A tribunal in Naypyitaw on Friday handed a 20-year prison sentence to National League for Democracy (NLD) party stalwart Win Htein, who was arrested in early February after condemning coup leader Min Aung Hlaing’s power grab during media interviews. 

The 79-year-old former military captain, who is in poor health, appeared for the verdict at a court inside the Naypyitaw Detention Center, where he has been on trial for sedition under Section 124a of the Penal Code.  

The two-judge tribunal, presided over by judge Ye Lwin, handed down the maximum sentence allowed under the law at around 3pm. 

Defence lawyer Myint Thwin said Win Htein was ready for a harsh sentence. “He is firm in beliefs and resilient so he was not fazed at all. Since the time he was detained and charged, he has told the court to hand down the sentence as it sees fit, no matter how many years it may be.” 

Chit Suu, Win Htein’s youngest daughter, told Myanmar Now the sentence was not surprising but was an “injustice.”

“This is as we expected. It’s not a surprise but it’s a sad and outrageous thing to hear about the ridiculous sentencing. The perpetrators of this injustice will be held accountable,” said Chit Suu, who lives in Australia and spent most of her childhood separated from her father.

Win Htein was among the few top NLD leaders who was not detained in the early hours of February 1 as the military toppled his party’s elected government. Later the same morning he used his freedom to excoriate the military during interviews with journalists. 

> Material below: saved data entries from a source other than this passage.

/-! ## The register checks -/

theorem firstBadRegister_of_head (h : i.regOperands.head? = some a) (ha : 8 ≤ a.toNat) :
    firstBadRegister i = some a := by
  obtain ⟨rest, hrest⟩ := List.head?_eq_some_iff.1 h
  rw [firstBadRegister, hrest, List.find?_cons_of_pos (by simpa using ha)]

theorem firstBadRegister_of_second (h : i.regOperands = [a, b]) (ha : a.toNat < 8) (hb : 8 ≤ b.toNat) :
    firstBadRegister i = some b := by
  rw [firstBadRegister, h, List.find?_cons_of_neg (by simpa using ha), List.find?_cons_of_pos (by simpa using hb)]

/-- Settles O11: `a` is the first register operand of each listed instruction, and MUL, ADD, CMP and LD have `a` and
then `b`. -/
theorem badRegisterFaultsArePrecise : Obligations.BadRegisterFaultsArePrecise := by
  refine fun s a b => ⟨fun ha i hi => ?_, fun ha hb i hi => ?_⟩
  · have hops : i.regOperands.head? = some a := by fin_cases hi <;> rfl
    exact exec_of_firstBadRegister s (firstBadRegister_of_head hops ha)
  · have hops : i.regOperands = [a, b] := by fin_cases hi <;> rfl
    exact exec_of_firstBadRegister s (firstBadRegister_of_second hops ha hb)

/-! ## The pc updates -/

/-- Settles O34, which is HLT's equation. -/
theorem hltAdvancesThenHalts : Obligations.HltAdvancesThenHalts := exec_hlt

/-- Settles O13: the pc of each instruction's equation. -/
theorem pcUpdateTable : Obligations.PcUpdateTable := by
  refine fun s a b => ⟨⟨_, exec_hlt s, rfl, rfl⟩, ⟨_, exec_ret s, _, memRead_byte s _, rfl⟩, ⟨_, exec_st s a b, rfl⟩,
    fun ha => ⟨fun i hi => ?_, ⟨_, exec_ldi s b ha, rfl⟩, ⟨_, exec_call s ha, rfl⟩, ⟨_, exec_jmp s ha, rfl⟩,
      ⟨_, exec_jeq s ha, ?_⟩, ⟨_, exec_jne s ha, ?_⟩⟩, fun ha hb i hi => ?_⟩
  · fin_cases hi
    exacts [⟨_, exec_prn s ha, rfl⟩, ⟨_, exec_pra s ha, rfl⟩, ⟨_, exec_inc s ha, rfl⟩, ⟨_, exec_dec s ha, rfl⟩,
      ⟨_, exec_push s ha, rfl⟩, ⟨_, exec_pop s ha, rfl⟩]
  · cases s.flags.E <;> rfl
  · cases s.flags.E <;> rfl
  · fin_cases hi
    exacts [⟨_, exec_mul s ha hb, rfl⟩, ⟨_, exec_add s ha hb, rfl⟩, ⟨_, exec_cmp s ha hb, rfl⟩,
      ⟨_, exec_ld s ha hb, rfl⟩]

/-! ## When a run ends -/

theorem run_succ_of_step (h : step s = .next t) (k : Nat) : core.run (k + 1) s = core.run k t := by
  simp [Host.Core.run, show core.step s = .next t from h]

/-- A state that is its own next state stays, however many steps are taken. -/
theorem run_of_step_eq_self (h : step s = .next s) (k : Nat) : core.run k s = .next s := by
  induction k with
  | zero => rfl
  | succ k ih => rw [run_succ_of_step h, ih]

/-- Settles O14: a stopped core's step answers the same state (log entry 4). -/
theorem stoppedCoreKeepsItsState : Obligations.StoppedCoreKeepsItsState :=
  fun _ hs => run_of_step_eq_self (cycle_stopped hs)

theorem jumpTo_eq_self {v : Byte} (h : v.toNat = s.pc) : jumpTo v s = s := by
  rw [jumpTo, h]

/-- Settles O15, by what a step can do: an instruction that completes stays running unless it is HLT, and a jump to its
own address leaves the state as it is. -/
theorem onlyTheNamedConditionsEndARun : Obligations.OnlyTheNamedConditionsEndARun := by
  refine ⟨fun s t hs hstep => ?_, fun s a b ha hs hf hpc => run_of_step_eq_self ?_⟩
  · rcases step_next_cases hstep with
      ⟨hn, -⟩ | ⟨-, hpc, rfl⟩ | ⟨-, hpc, hn, rfl⟩ | ⟨-, hpc, m, hm, hexec⟩
    · exact absurd hs hn
    · exact .inr (.inr (.inr (.inl ⟨_, rfl, hpc⟩)))
    · exact .inr (.inr (.inl ⟨_, rfl, memRead_ok s (by omega), hn⟩))
    · have hf := fetches_of_pc_le hpc
      rw [← hm] at hf
      rcases completes_or_fault_of_exec hexec with hc | ⟨x, hx, rfl⟩
      · rcases hc.status_cases with hst | ⟨hi, rfl⟩
        · exact .inl (hst.trans hs)
        · rw [mnemonicOf_buildInstr] at hi
          exact .inr (.inl ⟨rfl, hi ▸ hf.1⟩)
      · obtain ⟨hmem, h8⟩ := firstBadRegister_some hx
        exact .inr (.inr (.inr (.inr ⟨_, _, _, _, x, rfl, hf, decode_opcodeMap m _ _, hmem, h8⟩)))
  · calc step s = exec (.jmp a) s := step_of_fetches_opcodeMap hs hf
      _ = .next (jumpTo (s.reg ⟨a.toNat, ha⟩) s) := exec_jmp s ha
      _ = .next s := by rw [jumpTo_eq_self hpc]

/-! ## The placed word -/

theorem decode_of_decodeTableWord {nbits w : Nat} (h : decodeTableWord nbits w = some i) :
    decode ⟨tableByte nbits w 0, tableByte nbits w 1, tableByte nbits w 2⟩ = .ok i := by
  unfold decodeTableWord at h
  split at h
  · cases h
    assumption
  · cases h

theorem withFetchWord_pc_le (s : State) (nbits w : Nat) : (s.withFetchWord nbits w).pc ≤ 253 := by
  change (if s.pc + 2 < 256 then s.pc else 0) ≤ 253
  split <;> omega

Min Aung Hlaing acted “without thinking of what is right and wrong,” he told reporters, “I feel pity for him.” He was arrested at his home in Yangon three days later. 

Myint Thwin said that Win Htein made the comments on the day of the coup because, as a leader of the ruling party that was being toppled, he felt responsible for communicating the unfolding situation to the country. 

Win Htein was forced to retire from the military in 1976 after being accused of involvement in a plot to assassinate then dictator Ne Win. 

He went on to work as a businessman until 1988, when he became close with democracy icon Aung San Suu Kyi after an introduction from Tin Oo, the former military commander-in-chief who was also forced to retire in the late 1970s and later helped found the NLD. 

As Suu Kyi emerged as the most prominent leader of the democratic uprising in 1988, Win Htein took responsibility for her security at protests. He was arrested for his political activity in 1989 and spent the majority of the next two decades in prison before being freed in 2010.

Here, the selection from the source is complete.